Fort McHenry or Oh, Say Can You See?

The entrance to the park

Fort McHenry is a notable historic site because during the War of 1812, Francis Scott Key viewed the ginormous flag which still flew over the fort after a night of bombardment by the British with relief and was inspired to compose our national anthem.

The Star-Spangled Banner
Francis Scott Key, 1814

Oh, say can you see, by the dawn's early light,
What so proudly we hailed at the twilight's last gleaming?
Whose broad stripes and bright stars, through the perilous fight,
O'er the ramparts we watched, were so gallantly streaming?
And the rockets' red glare, the bombs bursting in air,
Gave proof through the night that our flag was still there.
O say, does that star-spangled banner yet wave
'er the land of the free and the home of the brave?

On the shore dimly seen thro' the mists of the deep,
Where the foe's haughty host in dread silence reposes,
What is that which the breeze, o'er the towering steep,
As it fitfully blows, half conceals, half discloses?
Now it catches the gleam of the morning's first beam,
In full glory reflected, now shines on the stream:
'Tis the star-spangled banner: O, long may it wave
O'er the land of the free and the home of the brave!

And where is that band who so vauntingly swore
That the havoc of war and the battle's confusion,
A home and a country should leave us no more?
Their blood has wash'd out their foul footsteps' pollution.
No refuge could save the hireling and slave
From the terror of flight or the gloom of the grave:
And the star-spangled banner in triumph doth wave
O'er the land of the free and the home of the brave.
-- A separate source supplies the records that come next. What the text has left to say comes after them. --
@[simp] theorem loseFrame_lc (c : ChanId) (n : Word) (x : Session) : (loseFrame c n x s).lc = s.lc := by unfold loseFrame; dsimp only; split <;> simp
@[simp] theorem loseFrame_rc (c : ChanId) (n : Word) (x : Session) : (loseFrame c n x s).rc = s.rc := by unfold loseFrame; dsimp only; split <;> simp
@[simp] theorem loseFrame_fc (c : ChanId) (n : Word) (x : Session) : (loseFrame c n x s).fc = s.fc := by unfold loseFrame; dsimp only; split <;> simp
@[simp] theorem loseFrame_mp (c : ChanId) (n : Word) (x : Session) : (loseFrame c n x s).mp = s.mp := by unfold loseFrame; dsimp only; split <;> simp
@[simp] theorem loseFrame_me (c : ChanId) (n : Word) (x : Session) : (loseFrame c n x s).me = s.me := by unfold loseFrame; dsimp only; split <;> simp
@[simp] theorem loseFrame_ft (c : ChanId) (n : Word) (x : Session) : (loseFrame c n x s).ft = s.ft := by unfold loseFrame; dsimp only; split <;> simp
@[simp] theorem loseFrame_ld (c : ChanId) (n : Word) (x : Session) : (loseFrame c n x s).ld = s.ld := by unfold loseFrame; dsimp only; split <;> simp
@[simp] theorem loseFrame_handed (c : ChanId) (n : Word) (x : Session) : (loseFrame c n x s).handed = s.handed := by unfold loseFrame; dsimp only; split <;> simp
@[simp] theorem loseFrame_draws (c : ChanId) (n : Word) (x : Session) : (loseFrame c n x s).draws = s.draws := by unfold loseFrame; dsimp only; split <;> simp
@[simp] theorem loseFrame_pending (c : ChanId) (n : Word) (x : Session) : (loseFrame c n x s).pending = s.pending := by unfold loseFrame; dsimp only; split <;> simp
@[simp] theorem loseFrame_line (c : ChanId) (n : Word) (x : Session) (m_ : LineId) : (loseFrame c n x s).line m_ = s.line m_ := by simp only [State.line, loseFrame_lc]
@[simp] theorem loseFrame_handset (c : ChanId) (n : Word) (x : Session) (h_ : Handset) : (loseFrame c n x s).handset h_ = s.handset h_ := by simp only [State.handset, loseFrame_lc]
@[simp] theorem loseFrame_map (c : ChanId) (n : Word) (x : Session) (q_ : PosId) : (loseFrame c n x s).map q_ = s.map q_ := by simp only [State.map, loseFrame_lc]
@[simp] theorem loseFrame_appears (c : ChanId) (n : Word) (x : Session) (q_ : PosId) (m_ : LineId) : (loseFrame c n x s).appears q_ m_ = s.appears q_ m_ := by simp only [State.appears, State.map, loseFrame_lc]
@[simp] theorem loseFrame_ring (c : ChanId) (n : Word) (x : Session) (m_ : LineId) : (loseFrame c n x s).ring m_ = s.ring m_ := by simp only [State.ring, loseFrame_rc]
@[simp] theorem loseFrame_posRing (c : ChanId) (n : Word) (x : Session) (q_ : PosId) : (loseFrame c n x s).posRing q_ = s.posRing q_ := by simp only [State.posRing, loseFrame_rc]
@[simp] theorem loseFrame_group (c : ChanId) (n : Word) (x : Session) (g_ : GroupId) : (loseFrame c n x s).group g_ = s.group g_ := by simp only [State.group, loseFrame_fc]
@[simp] theorem loseFrame_settings (c : ChanId) (n : Word) (x : Session) (q_ : PosId) : (loseFrame c n x s).settings q_ = s.settings q_ := by simp only [State.settings, loseFrame_mp]
@[simp] theorem loseFrame_speakers (c : ChanId) (n : Word) (x : Session) (q_ : PosId) : (loseFrame c n x s).speakers q_ = s.speakers q_ := by simp only [State.speakers, loseFrame_mp]
@[simp] theorem loseFrame_now (c : ChanId) (n : Word) (x : Session) : (loseFrame c n x s).now = s.now := by simp only [State.now, loseFrame_ft]
@[simp] theorem loseFrame_running (c : ChanId) (n : Word) (x : Session) : (loseFrame c n x s).running = s.running := by simp only [State.running, loseFrame_ld]
@[simp] theorem loseFrame_due (c : ChanId) (n : Word) (x : Session) (d_ : Word) : (loseFrame c n x s).due d_ = s.due d_ := by exact State.due_congr (by simp) _
/-! ### `cutSegment` -/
O thus be it ever when free-men shall stand
Between their lov'd home and the war's desolation;
Blest with vict'ry and peace, may the heav'n-rescued land
Praise the Pow'r that hath made and preserv'd us a nation!
Then conquer we must, when our cause it is just,
And this be our motto: “In God is our trust!”
And the star-spangled banner in triumph shall wave
O'er the land of the free and the home of the brave!
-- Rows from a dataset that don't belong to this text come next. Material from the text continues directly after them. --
-- ==== Sys2Proof/Laws/Rings.lean ====
section
/-! SUPPORT. What the Ring Presenter's operations leave of the state. -/

namespace Sys2Proof.Machine

variable (s : State)

/-! ### `addShown` -/

@[simp] theorem addShown_lc (b : Bool) (p : PosId) : (addShown b p s).lc = s.lc := by unfold addShown; dsimp only; split <;> simp
@[simp] theorem addShown_fc (b : Bool) (p : PosId) : (addShown b p s).fc = s.fc := by unfold addShown; dsimp only; split <;> simp
@[simp] theorem addShown_mp (b : Bool) (p : PosId) : (addShown b p s).mp = s.mp := by unfold addShown; dsimp only; split <;> simp
@[simp] theorem addShown_me (b : Bool) (p : PosId) : (addShown b p s).me = s.me := by unfold addShown; dsimp only; split <;> simp
@[simp] theorem addShown_ft (b : Bool) (p : PosId) : (addShown b p s).ft = s.ft := by unfold addShown; dsimp only; split <;> simp
@[simp] theorem addShown_ru (b : Bool) (p : PosId) : (addShown b p s).ru = s.ru := by unfold addShown; dsimp only; split <;> simp
@[simp] theorem addShown_ld (b : Bool) (p : PosId) : (addShown b p s).ld = s.ld := by unfold addShown; dsimp only; split <;> simp
@[simp] theorem addShown_handed (b : Bool) (p : PosId) : (addShown b p s).handed = s.handed := by unfold addShown; dsimp only; split <;> simp
@[simp] theorem addShown_draws (b : Bool) (p : PosId) : (addShown b p s).draws = s.draws := by unfold addShown; dsimp only; split <;> simp
@[simp] theorem addShown_pending (b : Bool) (p : PosId) : (addShown b p s).pending = s.pending := by unfold addShown; dsimp only; split <;> simp
@[simp] theorem addShown_line (b : Bool) (p : PosId) (m_ : LineId) : (addShown b p s).line m_ = s.line m_ := by simp only [State.line, addShown_lc]
@[simp] theorem addShown_handset (b : Bool) (p : PosId) (h_ : Handset) : (addShown b p s).handset h_ = s.handset h_ := by simp only [State.handset, addShown_lc]
@[simp] theorem addShown_map (b : Bool) (p : PosId) (q_ : PosId) : (addShown b p s).map q_ = s.map q_ := by simp only [State.map, addShown_lc]
@[simp] theorem addShown_appears (b : Bool) (p : PosId) (q_ : PosId) (m_ : LineId) : (addShown b p s).appears q_ m_ = s.appears q_ m_ := by simp only [State.appears, State.map, addShown_lc]
@[simp] theorem addShown_group (b : Bool) (p : PosId) (g_ : GroupId) : (addShown b p s).group g_ = s.group g_ := by simp only [State.group, addShown_fc]
@[simp] theorem addShown_settings (b : Bool) (p : PosId) (q_ : PosId) : (addShown b p s).settings q_ = s.settings q_ := by simp only [State.settings, addShown_mp]
@[simp] theorem addShown_speakers (b : Bool) (p : PosId) (q_ : PosId) : (addShown b p s).speakers q_ = s.speakers q_ := by simp only [State.speakers, addShown_mp]
@[simp] theorem addShown_chan (b : Bool) (p : PosId) (c_ : ChanId) : (addShown b p s).chan c_ = s.chan c_ := by simp only [State.chan, addShown_ru]
@[simp] theorem addShown_now (b : Bool) (p : PosId) : (addShown b p s).now = s.now := by simp only [State.now, addShown_ft]
@[simp] theorem addShown_running (b : Bool) (p : PosId) : (addShown b p s).running = s.running := by simp only [State.running, addShown_ld]
@[simp] theorem addShown_due (b : Bool) (p : PosId) (d_ : Word) : (addShown b p s).due d_ = s.due d_ := by exact State.due_congr (by simp) _
/-! ### `dropShown` -/

@[simp] theorem dropShown_lc (b : Bool) (p : PosId) : (dropShown b p s).lc = s.lc := by unfold dropShown; dsimp only; split <;> simp
@[simp] theorem dropShown_fc (b : Bool) (p : PosId) : (dropShown b p s).fc = s.fc := by unfold dropShown; dsimp only; split <;> simp
@[simp] theorem dropShown_mp (b : Bool) (p : PosId) : (dropShown b p s).mp = s.mp := by unfold dropShown; dsimp only; split <;> simp
@[simp] theorem dropShown_me (b : Bool) (p : PosId) : (dropShown b p s).me = s.me := by unfold dropShown; dsimp only; split <;> simp
@[simp] theorem dropShown_ft (b : Bool) (p : PosId) : (dropShown b p s).ft = s.ft := by unfold dropShown; dsimp only; split <;> simp
@[simp] theorem dropShown_ru (b : Bool) (p : PosId) : (dropShown b p s).ru = s.ru := by unfold dropShown; dsimp only; split <;> simp
@[simp] theorem dropShown_ld (b : Bool) (p : PosId) : (dropShown b p s).ld = s.ld := by unfold dropShown; dsimp only; split <;> simp
@[simp] theorem dropShown_handed (b : Bool) (p : PosId) : (dropShown b p s).handed = s.handed := by unfold dropShown; dsimp only; split <;> simp
@[simp] theorem dropShown_draws (b : Bool) (p : PosId) : (dropShown b p s).draws = s.draws := by unfold dropShown; dsimp only; split <;> simp
@[simp] theorem dropShown_pending (b : Bool) (p : PosId) : (dropShown b p s).pending = s.pending := by unfold dropShown; dsimp only; split <;> simp
@[simp] theorem dropShown_line (b : Bool) (p : PosId) (m_ : LineId) : (dropShown b p s).line m_ = s.line m_ := by simp only [State.line, dropShown_lc]
@[simp] theorem dropShown_handset (b : Bool) (p : PosId) (h_ : Handset) : (dropShown b p s).handset h_ = s.handset h_ := by simp only [State.handset, dropShown_lc]
@[simp] theorem dropShown_map (b : Bool) (p : PosId) (q_ : PosId) : (dropShown b p s).map q_ = s.map q_ := by simp only [State.map, dropShown_lc]
@[simp] theorem dropShown_appears (b : Bool) (p : PosId) (q_ : PosId) (m_ : LineId) : (dropShown b p s).appears q_ m_ = s.appears q_ m_ := by simp only [State.appears, State.map, dropShown_lc]
@[simp] theorem dropShown_group (b : Bool) (p : PosId) (g_ : GroupId) : (dropShown b p s).group g_ = s.group g_ := by simp only [State.group, dropShown_fc]
@[simp] theorem dropShown_settings (b : Bool) (p : PosId) (q_ : PosId) : (dropShown b p s).settings q_ = s.settings q_ := by simp only [State.settings, dropShown_mp]
@[simp] theorem dropShown_speakers (b : Bool) (p : PosId) (q_ : PosId) : (dropShown b p s).speakers q_ = s.speakers q_ := by simp only [State.speakers, dropShown_mp]
@[simp] theorem dropShown_chan (b : Bool) (p : PosId) (c_ : ChanId) : (dropShown b p s).chan c_ = s.chan c_ := by simp only [State.chan, dropShown_ru]
@[simp] theorem dropShown_now (b : Bool) (p : PosId) : (dropShown b p s).now = s.now := by simp only [State.now, dropShown_ft]
@[simp] theorem dropShown_running (b : Bool) (p : PosId) : (dropShown b p s).running = s.running := by simp only [State.running, dropShown_ld]
@[simp] theorem dropShown_due (b : Bool) (p : PosId) (d_ : Word) : (dropShown b p s).due d_ = s.due d_ := by exact State.due_congr (by simp) _
/-- What `addShown` and `dropShown` leave alone, a move of a presentation set leaves alone. -/
theorem moveShown_keeps {α : Type} (get : State → α) (ha : ∀ b p s, get (addShown b p s) = get s)
    (hd : ∀ b p s, get (dropShown b p s) = get s) (b : Bool) (old new : PosSet) :
    get (moveShown b old new s) = get s := by
  refine foldl_keeps get _ (fun s p => ?_) _ s
  split
  · rfl
  · split <;> simp [ha, hd]

/-! ### `moveShown` -/

@[simp] theorem moveShown_lc (b : Bool) (old new : PosSet) : (moveShown b old new s).lc = s.lc := moveShown_keeps s (·.lc) (by simp) (by simp) ..
@[simp] theorem moveShown_fc (b : Bool) (old new : PosSet) : (moveShown b old new s).fc = s.fc := moveShown_keeps s (·.fc) (by simp) (by simp) ..
@[simp] theorem moveShown_mp (b : Bool) (old new : PosSet) : (moveShown b old new s).mp = s.mp := moveShown_keeps s (·.mp) (by simp) (by simp) ..
@[simp] theorem moveShown_me (b : Bool) (old new : PosSet) : (moveShown b old new s).me = s.me := moveShown_keeps s (·.me) (by simp) (by simp) ..
@[simp] theorem moveShown_ft (b : Bool) (old new : PosSet) : (moveShown b old new s).ft = s.ft := moveShown_keeps s (·.ft) (by simp) (by simp) ..
@[simp] theorem moveShown_ru (b : Bool) (old new : PosSet) : (moveShown b old new s).ru = s.ru := moveShown_keeps s (·.ru) (by simp) (by simp) ..
@[simp] theorem moveShown_ld (b : Bool) (old new : PosSet) : (moveShown b old new s).ld = s.ld := moveShown_keeps s (·.ld) (by simp) (by simp) ..
@[simp] theorem moveShown_handed (b : Bool) (old new : PosSet) : (moveShown b old new s).handed = s.handed := moveShown_keeps s (·.handed) (by simp) (by simp) ..
@[simp] theorem moveShown_draws (b : Bool) (old new : PosSet) : (moveShown b old new s).draws = s.draws := moveShown_keeps s (·.draws) (by simp) (by simp) ..
@[simp] theorem moveShown_pending (b : Bool) (old new : PosSet) : (moveShown b old new s).pending = s.pending := moveShown_keeps s (·.pending) (by simp) (by simp) ..
@[simp] theorem moveShown_line (b : Bool) (old new : PosSet) (m_ : LineId) : (moveShown b old new s).line m_ = s.line m_ := by simp only [State.line, moveShown_lc]
@[simp] theorem moveShown_handset (b : Bool) (old new : PosSet) (h_ : Handset) : (moveShown b old new s).handset h_ = s.handset h_ := by simp only [State.handset, moveShown_lc]
@[simp] theorem moveShown_map (b : Bool) (old new : PosSet) (q_ : PosId) : (moveShown b old new s).map q_ = s.map q_ := by simp only [State.map, moveShown_lc]
@[simp] theorem moveShown_appears (b : Bool) (old new : PosSet) (q_ : PosId) (m_ : LineId) : (moveShown b old new s).appears q_ m_ = s.appears q_ m_ := by simp only [State.appears, State.map, moveShown_lc]
@[simp] theorem moveShown_group (b : Bool) (old new : PosSet) (g_ : GroupId) : (moveShown b old new s).group g_ = s.group g_ := by simp only [State.group, moveShown_fc]
@[simp] theorem moveShown_settings (b : Bool) (old new : PosSet) (q_ : PosId) : (moveShown b old new s).settings q_ = s.settings q_ := by simp only [State.settings, moveShown_mp]
@[simp] theorem moveShown_speakers (b : Bool) (old new : PosSet) (q_ : PosId) : (moveShown b old new s).speakers q_ = s.speakers q_ := by simp only [State.speakers, moveShown_mp]
@[simp] theorem moveShown_chan (b : Bool) (old new : PosSet) (c_ : ChanId) : (moveShown b old new s).chan c_ = s.chan c_ := by simp only [State.chan, moveShown_ru]
@[simp] theorem moveShown_now (b : Bool) (old new : PosSet) : (moveShown b old new s).now = s.now := by simp only [State.now, moveShown_ft]
@[simp] theorem moveShown_running (b : Bool) (old new : PosSet) : (moveShown b old new s).running = s.running := by simp only [State.running, moveShown_ld]
@[simp] theorem moveShown_due (b : Bool) (old new : PosSet) (d_ : Word) : (moveShown b old new s).due d_ = s.due d_ := by exact State.due_congr (by simp) _
/-! ### `startRing` -/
Personally--I was clueless about the verses after the first. I've tried singing them but the tune is so connected with the words in my mind that without music to look at while singing, I found I couldn't sing the other verses accurately.
The flag at the fort is a replica--but it's the same size: gi-normous or in more technical terms--42 feet by 30 feet--waving from the original flagpole.
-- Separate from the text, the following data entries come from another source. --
variable {s t u v : State} {c d : ChanId} {ch : Channel} {n : Word} {x y : Session} {es fs : List Event}

/-! # One recorder channel's turn at a frame event (R149 to R157) -/

/-! ## The accesses asked for -/

theorem Emission.drainFrom_eventSlots (es : List Event) (m : Emission)
    (h : ∀ a ∈ m.slots, a.purpose.isEventSlot = true) :
    ∀ a ∈ (Emission.drainFrom es m).slots, a.purpose.isEventSlot = true := by
  induction es generalizing m with
  | nil => exact h
  | cons e es ih =>
    unfold Emission.drainFrom
    split
    · refine ih _ fun a mem => ?_
      rcases List.mem_append.1 mem with old | new
      · exact h a old
      · rw [List.mem_singleton.1 new]
        rfl
    · exact h

theorem CmdUnit.takeEvent_eventSlots (cu : CmdUnit) (keep : Nat) (e : Event) :
    ∀ a ∈ (cu.takeEvent keep e).slots, a.purpose.isEventSlot = true := by
  unfold CmdUnit.takeEvent
  split
  · intro a mem
    rw [List.mem_singleton.1 mem]
    rfl
  · split
    · split
      · exact Emission.drainFrom_eventSlots _ _ (by simp)
      · simp
    · simp

theorem CmdUnit.slotWrites_eventSlots (cu : CmdUnit) (es : List Event) :
    ∀ a ∈ cu.slotWrites es, a.purpose.isEventSlot = true := by
  induction es generalizing cu with
  | nil => simp [CmdUnit.slotWrites]
  | cons e es ih =>
    intro a mem
    rcases List.mem_append.1 mem with first | later
    · exact cu.takeEvent_eventSlots _ e a first
    · exact ih _ a later

/-- The write of a close record at an index of the log (R155). -/
def recordAt (s : State) (i : Word) (y : Session) : OwnAccess :=
  ⟨.closeRecord i, s.ru.logBase + BitVec.ofNat 36 (64 * (i.toNat % s.ru.logSize)), y.logRecord, 0⟩

/-- The write of a close record that is placed now. -/
def recordWrite (s : State) (y : Session) : OwnAccess := recordAt s s.ru.produced y

/-- What one turn asks for, in order: its frame write, the slots of its events, its close record. -/
def turnAsks (write : Option OwnAccess) (es : List Event) (record : Option Session) (s : State) : List OwnAccess :=
  write.toList ++ s.cu.slotWrites es ++ (record.map (recordWrite s)).toList

/-- Channel `c` has asked for the frame write, posted the events and then placed the record; `opens` says that it has taken a
session number. Nothing else has moved but its own record. -/
structure Turn (c : ChanId) (write : Option OwnAccess) (es : List Event) (record : Option Session) (opens : Bool)
    (s t : State) : Prop where
  others : OnlyChan c s t
  unit : t.cu = s.cu.afterEvents es
  own : t.pu.own = s.pu.own ++ turnAsks write es record s
  produced : t.ru.produced = s.ru.produced + BitVec.ofNat 32 record.toList.length
  next : t.ru.nextSession = if opens then succSession s.ru.nextSession else s.ru.nextSession
  frame : t = { s with
    ru := { s.ru with channels := t.ru.channels, produced := t.ru.produced, nextSession := t.ru.nextSession }
    cu := t.cu, pu := { s.pu with own := t.pu.own } }

section
variable {write : Option OwnAccess} {record : Option Session} {opens : Bool}

theorem ChanStep.turn (h : ChanStep c es s t) : Turn c none es none false s t where
  others := h.others
  unit := h.unit
  own := by simp [h.own, turnAsks]
  produced := by rw [h.frame]; exact (BitVec.add_zero _).symm
  next := by rw [h.frame]; rfl
  frame := by rw [h.frame]

/-- A frame write is asked for (R149). -/
theorem turn_frameWrite (c : ChanId) (b : Buf) (n number : Word) (a : Addr) (bytes : List Byte) (s : State) :
    Turn c (some ⟨.frameWrite c b n number, a, bytes, 0⟩) [] none false s
      (requestOwn (.frameWrite c b n number) a bytes s) where
  others _ _ := rfl
  unit := rfl
  own := rfl
  produced := (BitVec.add_zero _).symm
  next := rfl
  frame := rfl

theorem Turn.step (h : Turn c write es none false s t) (k : ChanStep c fs t u) :
    Turn c write (es ++ fs) none false s u where
  others d other := (k.others d other).trans (h.others d other)
  unit := by rw [k.unit, h.unit, CmdUnit.afterEvents_append]
  own := by simp [k.own, h.own, h.unit, CmdUnit.slotWrites_append, turnAsks]
  produced := by rw [k.frame]; exact h.produced
  next := by rw [k.frame]; exact h.next
  frame := by rw [k.frame, h.frame]

theorem Turn.record_congr (h : Turn c write es none false s t) : recordWrite t = recordWrite s := by
  have produced : t.ru.produced = s.ru.produced := h.produced.trans (BitVec.add_zero _)
  unfold recordWrite recordAt
  rw [produced, h.frame]

theorem Turn.placeRecord (h : Turn c write es none false s t) (y : Session) :
    Turn c write es (some y) false s (placeRecord y t) where
  others := h.others
  unit := h.unit
  own := by
    have asked : (Machine.placeRecord y t).pu.own = t.pu.own ++ [recordWrite t y] := rfl
    rw [asked, h.record_congr, h.own]
    simp [turnAsks]
  produced := congrArg (· + 1) (h.produced.trans (BitVec.add_zero _))
  next := h.next
  frame := by rw [h.frame]; rfl

theorem Turn.modChan (h : Turn c write es record opens s t) (f : Channel → Channel) :
    Turn c write es record opens s (t.modChan c f) where
  others d other := (chanStep_modChan c f t).others d other |>.trans (h.others d other)
  unit := h.unit
  own := h.own
  produced := h.produced
  next := h.next
  frame := by rw [h.frame]; rfl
On summer afternoon's re-enactors demonstrate soldier-y skills, such as marching and loading cannon (pretend) etc. Their heavy uniforms must be murderous to wear in the heat. They are very friendly and happy to pose for photos, however.

My niece Allison, and my twin Judy touring the earthworks. Allison is trying to pull off her Paris Hilton impersonation with her big, white sunglasses. Meanwhile, I told Judy--never carry a pink purse and wear a pink hat with an orangy-red shirt again. Eww. The fort is a star-shape with a pentagon interior. Totally cool looking and the views of the water are spectacular.

Here are Allison, Karen, and Judy in front of the statue erected to honor Major George Armistead the commander of Fort McHenry during the British Bombardment in 1814. He was the uncle of the Armistead who later served on the Union side of the Civil War and was killed at Gettysburg. The second Armistead figures prominently in the movie, Gettysburg.